Pick out each line below containing "gives".

**ENTRIES SUPPLIED:**
☆ ☆ ☆ ☆ ☆ ☆ ☆

-- ==== Sys2Proof/Machine/Schedule.lean ====
section
/-! DEFINITION. Starting teams: quotas (spec/14 R309, R310; spec/02 R25; spec/17 R364), identifiers (spec/02 R42, R43, R57;
spec/19 R389), team and neighbourhood starts (02 R36, R44–R46; 14 R312, R313), reservations (R314) and the urgency predictor
(R317). -/

namespace Sys2Proof.Machine

/-! ## Room on a core -/

/-- Register bytes of n mask words and A registers on a quadrant (02 R23, R24). -/
def quadrantUse (nw alloc q : Nat) : Nat := (nw + 3 - q) / 4 * 32 * alloc * 4

/-- The register file of every quadrant holds the resident teams and new ones (02 R25). -/
def State.registersFit (s : State) (core : Nat) (new : List Entry) : Bool :=
  (List.range 4).all (fun q =>
    ((s.teamsOn core).map (fun t => quadrantUse t.nw t.alloc q)).sum + (new.map (fun e => quadrantUse e.n e.alloc q)).sum
      ≤ 131072)

/-- The cores of a neighbourhood's rectangle, from the place of one of its teams (02 R35). -/
def Team.rectangle (t : Team) : List Nat :=
  match t.place with
  | none => []
  | some p =>
    let site := p.core % 36
    let r := site / 6 - t.pos / t.nbCols
    let c := site % 6 - t.pos % t.nbCols
    (List.range (t.nbRows * t.nbCols)).map (fun i => 36 * (p.core / 36) + 6 * (r + i / t.nbCols) + c + i % t.nbCols)

/-- The neighbourhoods whose rectangle holds a core (02 R38). -/
def State.rectanglesOn (s : State) (core : Nat) : List GangId :=
  ((s.teams.filter (fun t => (s.launch? t.launch).any (·.nb) && t.rectangle.contains core)).map (·.gang)).eraseDups

/-- A core's scratchpad is in a storage. -/
def Storage.onCore (core : Nat) : Storage → Bool
  | .global => false
  | .scratch c => c == core
  | .window cs => cs.contains core
  | .dscratch _ => false

/-- An operation holds the storage that it names until it has joined or stopped (13 R296). -/
def EngineOp.holds (core : Nat) (o : EngineOp) : Bool :=
  (o.st == .running || (o.st == .complete && !o.joined)) && (o.src.onCore core || o.dst.onCore core)

/-- An engine operation of a launch names a core's scratchpad (09 R208, 13 R296). -/
def State.opNames (s : State) (l core : Nat) : Bool := s.ops.any (fun o => o.launch = l && o.holds core)

/-- The scratchpad of a core is free for a launch (14 R310, R324; 02 R38). -/
def State.scratchFree (s : State) (l : Launch) (core : Nat) : Bool :=
  l.spq == 0 ||
    ((s.teamsOn core).all (fun t => t.launch = l.id || (s.launch? t.launch).all (fun x => x.spq = 0))
      && (s.rectanglesOn core).all (fun g => (s.gang? g).any (fun x => x.launch = l.id))
      && s.ops.all (fun o => o.launch = l.id || !o.holds core || (s.launch? o.launch).all (fun x => x.spq = 0)))

/-- The carve-out rule (14 R309, 09 R208). -/
def State.carveFits (s : State) (l : Launch) (core : Nat) : Bool :=
  (s.teamsOn core).all (fun t => (s.launch? t.launch).all (fun x => x.carve = l.carve))
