-- ==== Sys2Proof/Machine/Dispatch.lean ====
section
/-! DEFINITION. The effect of every instruction and step: one arm per constructor of Instr. -/

namespace Sys2Proof.Machine
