/-- 10 R235, R236: lane atomics whose access performs perform in ascending lane order, each reading the old value that its
lane receives and writing what its operation makes of it; without a destination they write no register. 10 R236, R243:
what one atomic event makes of a 32-bit location: the value that it returns and the value that it writes; a CAS that
does not match, a poisoned location, and one that the host answers with an error write nothing, and the last two
return poison. 13 R300: SWMARK sets one tile's bit for each governed lane, in the word that holds it, by an atomic OR
in ascending lane order. -/
def Obligations.LaneAtomicResults : Prop :=
  (∀ (s u r : State) (op : AtomOp) (lv : Level) (t : Wd) (x : LaneArgs) (c w : LaneCtx) (ps : List Spot),
      LaneReads (.atom op lv t x) s c w u (LaneCtx.early .atomic lv (wdBytes t) (fun c => c.address lv)) →
      LanesReach u w .atomic lv (wdBytes t) (w.address lv) (fun j => w.poison j || (op == .cas && (w.compare t j).poison))
        (fun j => [.atomic op t (w.c j).val (w.compare t j).val])
        (if c.args.dk = .reg then .lanes c.args.di.toNat (if t = .w64 then 2 else 1) (if t = .w64 then .b64 else .b32) else .none) ps r →
      let event := fun (p : Spot) (s : State) => s.atomicEvent w.ag (p.add 0) op t (w.c p.lane).val (w.compare t p.lane).val
      let after := fun (qs : List Spot) => qs.foldl (fun s p => (event p s).1) r
      let z := ((after ps).releaseHost (ps.map (·.add 0))).accOver c.st
      ∃ vals : Nat → List PWord,
        (∀ (n : Nat) (p : Spot), ps[n]? = some p → (∀ (m : Nat) (q : Spot), ps[m]? = some q → q.lane = p.lane → m = n) →
          let m := (event p (after (ps.take n))).2
          vals p.lane = if t = .w64 then [m.lo, m.hi] else [m.lo]) ∧
        LaneEnds (.atom op lv t x) s c (if c.args.dk = .reg then
          z.mapTeam c.id (fun y => (lanesIn c.gov y.lanes).foldl (fun y j => y.setWords c.args.di.toNat j (vals j)) y) else z)) ∧
  (∀ (s : State) (ag : Agent) (p : Spot) (op : AtomOp) (c cmp : DWord),
      let old : Word := BitVec.ofNat 32 (natOfBytes (s.locBytes p.loc 4))
      let b : Word := c.setWidth 32
      let gives := fun (v : Word) => s.atomicEvent ag p op .w32 c cmp =
        (s.writeEvent ag p [v.extractLsb' 0 8, v.extractLsb' 8 8, v.extractLsb' 16 8, v.extractLsb' 24 8] false, .ofWord ⟨old, false⟩)
      let bad := s.hostErr p.loc || s.locPoison p.loc 4
      (bad = true → s.atomicEvent ag p op .w32 c cmp = (s, .ofWord ⟨old, true⟩)) ∧
      (bad = false →
        (op = .add → gives (old + b)) ∧ (op = .and → gives (old &&& b)) ∧ (op = .or → gives (old ||| b)) ∧
        (op = .xor → gives (old ^^^ b)) ∧ (op = .min → gives (BitVec.ofInt 32 (min old.toInt b.toInt))) ∧
        (op = .max → gives (BitVec.ofInt 32 (max old.toInt b.toInt))) ∧ (op = .minn → gives (BitVec.ofNat 32 (min old.toNat b.toNat))) ∧
        (op = .maxn → gives (BitVec.ofNat 32 (max old.toNat b.toNat))) ∧ (op = .swap → gives b) ∧
        (op = .cas → old = cmp.setWidth 32 → gives b) ∧
        (op = .cas → old ≠ cmp.setWidth 32 → s.atomicEvent ag p op .w32 c cmp = (s, .ofWord ⟨old, false⟩)))) ∧
  (∀ (s u r : State) (x : LaneArgs) (c w : LaneCtx) (ps : List Spot),
      LaneReads (.swmark x) s c w u (LaneCtx.early .atomic .g 4 markAddress) →
      let tile := fun (j : Nat) => (w.b j).lo.val.toNat
      let bit := fun (j : Nat) => BitVec.ofNat 64 (2 ^ (tile j % 32))
      LanesReach u w .atomic .g 4 (fun j => (w.a j).val + BitVec.ofNat 64 (4 * (tile j / 32))) w.poison
        (fun j => [.atomic .or .w32 (bit j) 0]) .none ps r →
      LaneEnds (.swmark x) s c
        (((ps.foldl (fun s p => (s.atomicEvent w.ag (p.add 0) .or .w32 (bit p.lane) 0).1) r).releaseHost (ps.map (·.add 0))).accOver c.st))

☆ ☆ ☆ ☆ ☆ ☆ ☆

**EXERCISE ANSWER:**
      let gives := fun (v : Word) => s.atomicEvent ag p op .w32 c cmp =
        (op = .add → gives (old + b)) ∧ (op = .and → gives (old &&& b)) ∧ (op = .or → gives (old ||| b)) ∧
        (op = .xor → gives (old ^^^ b)) ∧ (op = .min → gives (BitVec.ofInt 32 (min old.toInt b.toInt))) ∧
        (op = .max → gives (BitVec.ofInt 32 (max old.toInt b.toInt))) ∧ (op = .minn → gives (BitVec.ofNat 32 (min old.toNat b.toNat))) ∧
        (op = .maxn → gives (BitVec.ofNat 32 (max old.toNat b.toNat))) ∧ (op = .swap → gives b) ∧
        (op = .cas → old = cmp.setWidth 32 → gives b) ∧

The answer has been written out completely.